Plus de la moitié des établissements sondés (55 %) disent vouloir employer l’automatisation afin de booster la satisfaction client, 45 % voulant prioritairement accroître leur chiffre d’affaires. En réalité, les deux objectifs sont envisageables simultanément car l’amélioration de l’expérience client est un véritable vecteur de croissance. 35 % des sociétés questionnées ont constaté une hausse de leur chiffre d’affaire de 2 à 5 % suite au déploiement de l’automatisation. Mais le chemin à parcourir est encore long : seule 1 entreprise sur 10 indique avoir appliqué une telle stratégie à grande échelle. Pourquoi si peu ?

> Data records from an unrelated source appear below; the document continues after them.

/-- The inverse of a number other than 0. -/
theorem Cyc.value_inv {x : Cyc} (h : x.value ≠ 0) : x.inv.value = x.value⁻¹ := by
  have hv : x.normalise.value = x.value := Cyc.value_normalise x
  have hy0 : x.normalise.value ≠ 0 := by rwa [hv]
  obtain ⟨r, hr, hmul⟩ := exists_mul_cofactor (Cyc.canonical_normalise x) hy0
  have hrterm : Cyc.mul x.normalise x.normalise.cofactor = ⟨[⟨0, r⟩]⟩ := by
    refine Cyc.eq_of_value_eq (canonicalTerms_normaliseTerms _) ?_ ?_
    · rw [Cyc.canonical, canonicalTerms_iff]
      refine ⟨List.pairwise_singleton _ _, fun t ht => ?_⟩
      rw [List.mem_singleton.1 ht]
      exact ⟨(inBasis_iff 0).2 ⟨le_rfl, one_pos, fun p hp hd => absurd hd (by simpa using hp.one_lt.ne')⟩, hr⟩
    · rw [Cyc.value_mul, hmul]
      simp [Cyc.value, Term.value_eq]
  have hrc : (r : ℂ) ≠ 0 := by exact_mod_cast hr
  rw [Cyc.inv]
  simp only [hrterm]
  rw [Cyc.value_scale, ← hv]
  refine eq_inv_of_mul_eq_one_right ?_
  push_cast
  rw [mul_left_comm, hmul, one_div, inv_mul_cancel₀ hrc]

theorem Cyc.value_div {x y : Cyc} (h : y.value ≠ 0) : (Cyc.div x y).value = x.value / y.value := by
  rw [Cyc.div, Cyc.value_mul, Cyc.value_inv h, div_eq_mul_inv]

/-! ## The operations on all complex numbers -/

/-- What an operation on two numbers answers: the canonical result for two numbers that are computed exactly, and else
what is made of them. -/
theorem NumK.value_lift (v : Valuation) (f : ℂ → ℂ → ℂ) {op : Cyc → Cyc → Cyc} {other : NumK} {x y : NumK}
    (hop : ∀ a b, x = .exact a → y = .exact b → (op a b).value = f a.value b.value)
    (hother : other.value v = f (x.value v) (y.value v)) :
    (NumK.lift op other x y).value v = f (x.value v) (y.value v) := by
  unfold NumK.lift
  split
  · rename_i a b
    exact hop a b rfl rfl
  · exact hother

theorem NumK.value_add (v : Valuation) (x y : NumK) : (NumK.add x y).value v = x.value v + y.value v := by
  refine NumK.value_lift v (· + ·) (fun a b _ _ => Cyc.value_add a b) ?_
  split
  · rename_i h
    simp [h]
  · split
    · rename_i h
      simp [h]
    · rfl

theorem NumK.value_mul (v : Valuation) (x y : NumK) : (NumK.mul x y).value v = x.value v * y.value v := by
  refine NumK.value_lift v (· * ·) (fun a b _ _ => Cyc.value_mul a b) ?_
  split
  · rename_i h
    rcases h with h | h <;> simp [h]
  · split
    · rename_i h
      simp [h]
    · rfl

theorem NumK.value_scale (v : Valuation) (r : NumR) (x : NumK) :
    (NumK.scale r x).value v = (r.value v : ℂ) * x.value v := by
  unfold NumK.scale
  split
  · rename_i h
    rcases h with h | h
    · simp [(NumR.isZero_iff v r).1 h]
    · simp [h]
  · split
    · rename_i hp _
      simp [NumK.value_exact, Cyc.value_scale, NumR.value_eq, hp]
    · rfl

/-- The test for 0 (43_estimator.md R74) finds the number 0 and no other. -/
theorem Cyc.isZero_iff (x : Cyc) : x.isZero = true ↔ x.value = 0 := by
  rw [Cyc.isZero, decide_eq_true_eq]
  refine ⟨fun h => by rw [← Cyc.value_normalise, h, Cyc.value_zero], fun h => ?_⟩
  exact Cyc.eq_of_value_eq (Cyc.canonical_normalise x) rfl (by rw [Cyc.value_normalise, h, Cyc.value_zero])

/-- A number that is 0 stays 0. -/
theorem NumK.meaning_unlessZero (v : Valuation) (x y : NumK) [Decidable (x.finite v ∧ x.value v = 0)] :
    (NumK.unlessZero x y).meaning v = if x.finite v ∧ x.value v = 0 then .number 0 else y.meaning v := by
  unfold NumK.unlessZero
  split
  · rename_i a _
    have e : a.isZero = true ↔ (NumK.exact a).finite v ∧ (NumK.exact a).value v = 0 :=
      (Cyc.isZero_iff a).trans (and_iff_right trivial).symm
    split
    · rename_i h
      rw [if_pos (e.1 h)]
      rfl
    · rename_i h
      rw [if_neg fun h' => h (e.2 h')]
  · exact NumK.meaning_ifZero v x NumK.zero y

end Sys2Proof
end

Les difficultés sont liées aussi bien à leur activité, qu’à la technologie elle-même et aux ressources humaines. 43 % des établissements évoquent un souci à élaborer un business case lisible et 41 % avouent ne pas parvenir à convaincre leurs dirigeants du bien-fondé d’investir dans l’automatisation. Presque la moitié (48 %) déclare éprouver des difficultés dans le recrutement de collaborateurs performants. Enfin, 46 % mentionnent l’absence d’une stratégie de gestion des données comme principal frein. Pour Jose Ordinas Lewis, directeur du centre d’automatisation robotique chez Swiss Re, « l’automatisation dans le secteur des services financiers va être similaire à la révolution qu’a connue le secteur automobile dans les années 70-80. ».

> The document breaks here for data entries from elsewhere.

-- ==== Sys2Proof/Tests/Slice0.lean ====
section
/-! SUPPORT. Tests. Expected values are those of 95_test_vectors.md (the vector is named at each test) or written out
from the encoding of 30_encoding.md; the theorems `witness_…` show states and operands that meet the hypotheses of the
statements. -/

namespace Sys2Proof.Tests

open Sys2Proof Sys2Proof.Machine

/- One test after another: many kernel evaluations at once need a thread each. -/
set_option Elab.async false

/-! ## Helpers -/

/-- The number `a + i*b` of a vector. -/
def c (a b : ℚ) : NumK := .exact (Cyc.ofParts a b)

/-- The number `a + i*b` of a vector, as the host supplies it. -/
def p (a b : ℚ) : InputVal := .number (.exact (Cyc.ofParts a b))

/-- The tolerance and the reference value of a rounded number. -/
def roundedPart : NumK → Option (ℚ × NumK)
  | .rounded _ tol x _ => some (tol, x)
  | _ => none

/-- A rational number of a vector, as a real. -/
abbrev r (q : ℚ) : RVal := .real (NumR.ofRat q)

/-- The not-a-number of `K`. -/
def nan : SpecialK := .re .nan (.special .nan)

/-- A floating-point `NUM` with the tolerance 1/100. -/
def float : Num := .finite 1 (1 / 100) true

/-- A valuation: every name of a real is 2, and there are no errors. -/
noncomputable def twos : Valuation := Valuation.ofReals (fun _ => 2) fun _ => two_pos

/-- Elements that are plain numbers are finite. -/
theorem finite_elements {s : State} {b : Buf} {n : Nat} (h : ∀ k < n, (s.element b k).isNumber = true) (v : Valuation) :
    ∀ k < n, (s.element b k).finite v := fun k hk => NumK.finite_of_isNumber (h k hk)

/-- A sample of the channel that depends on plain numbers depends on finite inputs. -/
theorem channelFinite_of {s : State} {src : Sel} {k : Nat} (v : Valuation)
    (h : ∀ j < s.npath.toNat, (s.delayAt j).toNat ≤ k →
      s.fs.isFinite = true ∧ (s.gainAt j).isFinite = true ∧ (s.dopplerAt j).isFinite = true ∧
        (s.element (tBuf src) (k - (s.delayAt j).toNat)).isNumber = true) : s.channelFinite v src k := fun j hj hd =>
  let ⟨h1, h2, h3, h4⟩ := h j hj hd
  ⟨h1, h2, h3, NumK.finite_of_isNumber h4⟩

/-- Pilots that are plain numbers are finite. -/
theorem pilotsFinite_of {s : State} {src : Sel} (v : Valuation)
    (h : ∀ j < s.npilot.toNat, (s.pilotAt j).value.isFinite = true ∧ (s.pilotCell src (s.pilotAt j)).isNumber = true) :
    s.pilotsFinite v src := fun j hj => ⟨(h j hj).1, NumK.finite_of_isNumber (h j hj).2⟩

/-- The value is non-finite whatever the names stand for. -/
def isNonFinite : NumK → Bool
  | .special _ => true
  | .nonFinite _ => true
  | _ => false

theorem not_finite_of {x : NumK} (h : isNonFinite x = true) (v : Valuation) : ¬ x.finite v := by
  cases x with
  | special z => exact NumK.not_finite_special v z
  | nonFinite name => exact NumK.not_finite_nonFinite v name
  | _ => cases h

/-- A memory that holds these values from index 0 on. -/
def filled (xs : List NumK) : Mem NumK := Mem.writeFrom [] 0 xs

/-- The state after an outcome; the reset state where there is none. -/
def after (o : Host.Outcome State Fault Refusal) : State :=
  match o with
  | .next s => s
  | .fault _ => State.reset
  | .refused _ => State.reset

/-- The leading `n` elements of a buffer. -/
def elements (s : State) (b : Buf) (n : Nat) : List NumK := (List.range n).map (s.element b)

/-- T0 = [1, 2, 3, 4], GLEN = 2 (95_test_vectors.md B.2). -/
def seq4 (gmode : Word) : State :=
  { State.reset with
    t0 := filled [c 1 0, c 2 0, c 3 0, c 4 0], tlen0 := 4, glen := 2, gmode := gmode }

/-- The grid `[[1, 2], [3, 4]]` in G0, GLEN = 1 (95_test_vectors.md V-M1). -/
def grid22 (gmode : Word) : State :=
  { State.reset with m := 2, n := 2, glen := 1, gmode := gmode, g0 := filled [c 1 0, c 3 0, c 2 0, c 4 0] }

/-- T0 = [0, 2.5, -1, -0.5, 0], CyclicPrefix, GLEN = 1 (41_transform_pair.md R66). -/
def time5 : State :=
  { State.reset with
    m := 2, n := 2, glen := 1, gmode := 2, tlen0 := 5
    t0 := filled [c 0 0, c (5 / 2) 0, c (-1) 0, c (-1 / 2) 0, c 0 0] }

/-- T0 = [1, i, -1, -i], FS = 4, the paths (0, 1, 0) and (1, 2, 1) (95_test_vectors.md V-C2). -/
def paths2 : State :=
  { State.reset with
    fs := r 4, npath := 2, tlen0 := 4, t0 := filled [c 1 0, c 0 1, c (-1) 0, c 0 (-1)]
    pathDelay := [(0, 0), (1, 1)], pathGain := [(0, r 1), (1, r 2)], pathDoppler := [(0, r 0), (1, r 1)] }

Le retard des banques françaises dans le domaine de l’IA

Le rapport de Capgemini met en avant le retard pris par les établissements financiers français. 7 % seulement ont lancé le déploiement à grande échelle d’outils d’intelligence artificielle. C’est 6 points de moins que leurs homologues basés au Royaume-Uni. La France souffre particulièrement de la complexité à dénicher les talents humains pour porter les projets et d’une vigilance exacerbée autour de la problématique de l’utilisation des données clients. Si Orange Bank par la voix de son directeur général semble avoir saisi l’intérêt des retombées financières de l’intelligence artificielle, beaucoup d'établissements s’y essaient l'instar de la banque en ligne Hello bank! qui confiait au printemps dernier sa messagerie Facebook à un chatbot.

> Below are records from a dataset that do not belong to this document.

-- ==== Sys2Proof/Word.lean ====
section
/-! DEFINITION. The word type: one byte, as the yard link and the configuration memory carry it. -/

namespace Sys2Proof

/-- A byte on the wire or in the configuration memory (R179, R196). -/
abbrev Byte := BitVec 8

end Sys2Proof
end

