-- ==== Sys2Proof/Machine/Dispatch.lean ====
section
/-! DEFINITION. The dispatch: one arm per command, each one call of its meaning. -/

namespace Sys2Proof.Machine

def exec (i : Instr) (s : State) : Host.Outcome State Fault Refusal :=
  match i with
  | .powerOn => Sys2Proof.Machine.execPowerOn s
  | .resetLineAsserted => Sys2Proof.Machine.execResetLineAsserted s
  | .resetHoldExpiry => Sys2Proof.Machine.execResetHoldExpiry s
  | .resetLineReleased => Sys2Proof.Machine.execResetLineReleased s
  | .configReadComplete image => Sys2Proof.Machine.execConfigReadComplete image s
  | .listenTimerExpiry => Sys2Proof.Machine.execListenTimerExpiry s
  | .laneReaderReading lane input fleet dir => Sys2Proof.Machine.execLaneReaderReading lane input fleet dir s
  | .berthDetectorChange lane pos occupied => Sys2Proof.Machine.execBerthDetectorChange lane pos occupied s
  | .berthSettleExpiry lane pos => Sys2Proof.Machine.execBerthSettleExpiry lane pos s
  | .surveyPeriodEnd lane => Sys2Proof.Machine.execSurveyPeriodEnd lane s
  | .entryReaderReading fleet => Sys2Proof.Machine.execEntryReaderReading fleet s
  | .bypassReaderReading fleet => Sys2Proof.Machine.execBypassReaderReading fleet s
  | .stageDetectorChange stage occupied => Sys2Proof.Machine.execStageDetectorChange stage occupied s
  | .entryCallTimeout => Sys2Proof.Machine.execEntryCallTimeout s
  | .spinupExpiry stage => Sys2Proof.Machine.execSpinupExpiry stage s
  | .dwellExpiry stage => Sys2Proof.Machine.execDwellExpiry stage s
  | .runonExpiry stage => Sys2Proof.Machine.execRunonExpiry stage s
  | .advanceTimeout stage => Sys2Proof.Machine.execAdvanceTimeout stage s
  | .stopInputAsserted => Sys2Proof.Machine.execStopInputAsserted s
  | .stopInputCleared => Sys2Proof.Machine.execStopInputCleared s
  | .temperatureReading degrees => Sys2Proof.Machine.execTemperatureReading degrees s
  | .frostClearExpiry => Sys2Proof.Machine.execFrostClearExpiry s
  | .callTimerExpiry => Sys2Proof.Machine.execCallTimerExpiry s
  | .unplacedRetryExpiry fleet => Sys2Proof.Machine.execUnplacedRetryExpiry fleet s
  | .offerWindowExpiry caller => Sys2Proof.Machine.execOfferWindowExpiry caller s
  | .takeWaitExpiry => Sys2Proof.Machine.execTakeWaitExpiry s
  | .takeWatchExpiry fleet => Sys2Proof.Machine.execTakeWatchExpiry fleet s
  | .transitTimeout fleet => Sys2Proof.Machine.execTransitTimeout fleet s
  | .connectionReport berth energy => Sys2Proof.Machine.execConnectionReport berth energy s
  | .disconnectReport berth => Sys2Proof.Machine.execDisconnectReport berth s
  | .faultReport berth => Sys2Proof.Machine.execFaultReport berth s
  | .meterPulse berth => Sys2Proof.Machine.execMeterPulse berth s
  | .chargerSettleExpiry berth => Sys2Proof.Machine.execChargerSettleExpiry berth s
  | .rampTimerExpiry berth => Sys2Proof.Machine.execRampTimerExpiry berth s
  | .turnBoundary => Sys2Proof.Machine.execTurnBoundary s
  | .planHoldExpiry => Sys2Proof.Machine.execPlanHoldExpiry s
  | .drawTimerExpiry => Sys2Proof.Machine.execDrawTimerExpiry s
  | .freshnessTimerExpiry station => Sys2Proof.Machine.execFreshnessTimerExpiry station s
  | .feederInputChange group state hot => Sys2Proof.Machine.execFeederInputChange group state hot s
  | .feederRefreshExpiry group => Sys2Proof.Machine.execFeederRefreshExpiry group s
  | .claimWindowExpiry rn => Sys2Proof.Machine.execClaimWindowExpiry rn s
  | .claimRefreshExpiry rn => Sys2Proof.Machine.execClaimRefreshExpiry rn s
  | .claimPeriodEntry rn => Sys2Proof.Machine.execClaimPeriodEntry rn s
  | .shuntLeadReached rn => Sys2Proof.Machine.execShuntLeadReached rn s
  | .shuntTimerExpiry fleet => Sys2Proof.Machine.execShuntTimerExpiry fleet s
  | .releaseLeadReached rn => Sys2Proof.Machine.execReleaseLeadReached rn s
  | .releaseTimerExpiry => Sys2Proof.Machine.execReleaseTimerExpiry s
  | .gracePassed rn => Sys2Proof.Machine.execGracePassed rn s
  | .exitGapHolds => Sys2Proof.Machine.execExitGapHolds s
  | .roll sender ask wash bypass lanes berths chargers maxA maxB maxC => Sys2Proof.Machine.execRoll sender ask wash bypass lanes berths chargers maxA maxB maxC s
  | .draw sender comA comB comC planA planB planC => Sys2Proof.Machine.execDraw sender comA comB comC planA planB planC s
  | .feeder sender group state hot => Sys2Proof.Machine.execFeeder sender group state hot s
  | .clock sender seconds => Sys2Proof.Machine.execClock sender seconds s
  | .run sender rn pullOut route demand allowance => Sys2Proof.Machine.execRun sender rn pullOut route demand allowance s
  | .runCancel sender rn => Sys2Proof.Machine.execRunCancel sender rn s
  | .clearRuns sender => Sys2Proof.Machine.execClearRuns sender s
  | .parkCall sender seq fleet cls route pullOut washed => Sys2Proof.Machine.execParkCall sender seq fleet cls route pullOut washed s
  | .offer sender caller seq cost => Sys2Proof.Machine.execOffer sender caller seq cost s
  | .take sender caller seq lane cost => Sys2Proof.Machine.execTake sender caller seq lane cost s
  | .found sender fleet lane => Sys2Proof.Machine.execFound sender fleet lane s
  | .claim sender rn fleet cost => Sys2Proof.Machine.execClaim sender rn fleet cost s
  | .depart sender rn fleet seconds => Sys2Proof.Machine.execDepart sender rn fleet seconds s
  | .late sender rn => Sys2Proof.Machine.execLate sender rn s
  | .answerOrAlertHeard sender kind body => Sys2Proof.Machine.execAnswerOrAlertHeard sender kind body s
  | .frameRejected bytes => Sys2Proof.Machine.execFrameRejected bytes s
  | .frameAbandoned cause => Sys2Proof.Machine.execFrameAbandoned cause s
  | .frameSendStart => Sys2Proof.Machine.execFrameSendStart s
  | .frameWithdrawn => Sys2Proof.Machine.execFrameWithdrawn s
  | .frameSent => Sys2Proof.Machine.execFrameSent s
  | .ackButtonPress => Sys2Proof.Machine.execAckButtonPress s
  | .survey sender tag args => Sys2Proof.Machine.execSurvey sender tag args s
  | .identify sender tag args => Sys2Proof.Machine.execIdentify sender tag args s
  | .laneOpen sender tag args => Sys2Proof.Machine.execLaneOpen sender tag args s
  | .laneClose sender tag args => Sys2Proof.Machine.execLaneClose sender tag args s
  | .laneKind sender tag args => Sys2Proof.Machine.execLaneKind sender tag args s
  | .washSkip sender tag args => Sys2Proof.Machine.execWashSkip sender tag args s
  | .washResume sender tag args => Sys2Proof.Machine.execWashResume sender tag args s
  | .hold sender tag args => Sys2Proof.Machine.execHold sender tag args s
  | .unhold sender tag args => Sys2Proof.Machine.execUnhold sender tag args s
  | .feed sender tag args => Sys2Proof.Machine.execFeed sender tag args s
  | .forget sender tag args => Sys2Proof.Machine.execForget sender tag args s
  | .ack sender tag args => Sys2Proof.Machine.execAck sender tag args s
  | .report sender tag args => Sys2Proof.Machine.execReport sender tag args s
  | .restart sender tag args => Sys2Proof.Machine.execRestart sender tag args s
  | .restartAnswerLeft => Sys2Proof.Machine.execRestartAnswerLeft s
  | .orderUnknownKind sender tag kind args => Sys2Proof.Machine.execOrderUnknownKind sender tag kind args s
  | .idleOf10BitTimes => Sys2Proof.Machine.execIdleOf10BitTimes s
  | .orderForAnotherStation sender target tag kind args => Sys2Proof.Machine.execOrderForAnotherStation sender target tag kind args s

end Sys2Proof.Machine
end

La Société Générale a lancé Imagica, une plateforme d’analyse de documents pour simplifier et accélérer les processus d’identification et de connaissance client encadrés par les obligations réglementaires KYC. Le Crédit Mutuel exploite aussi la technologie Watson d’IBM depuis 2016 pour assister, non les clients mais les conseillers dans le traitement des mails. Même chose pour la Société Générale avec l’outil conçu par la start-up OWI. Les banques françaises hésitent encore à mettre en contact avec leur clientèle des agents conversationnels. Le Crédit du Nord teste actuellement un chatbot capable de répondre aux questions des clients sur les crédits immobiliers quasiment instantanément.

Malgré les réticences et les nombreux obstacles, la volonté existe comme l’illustrait une étude Next Content pour Quadient parue en avril dernier. Celle-ci indiquait que 58 % des banquiers souhaitaient engager des projets autour de l’intelligence artificielle à horizon 2020.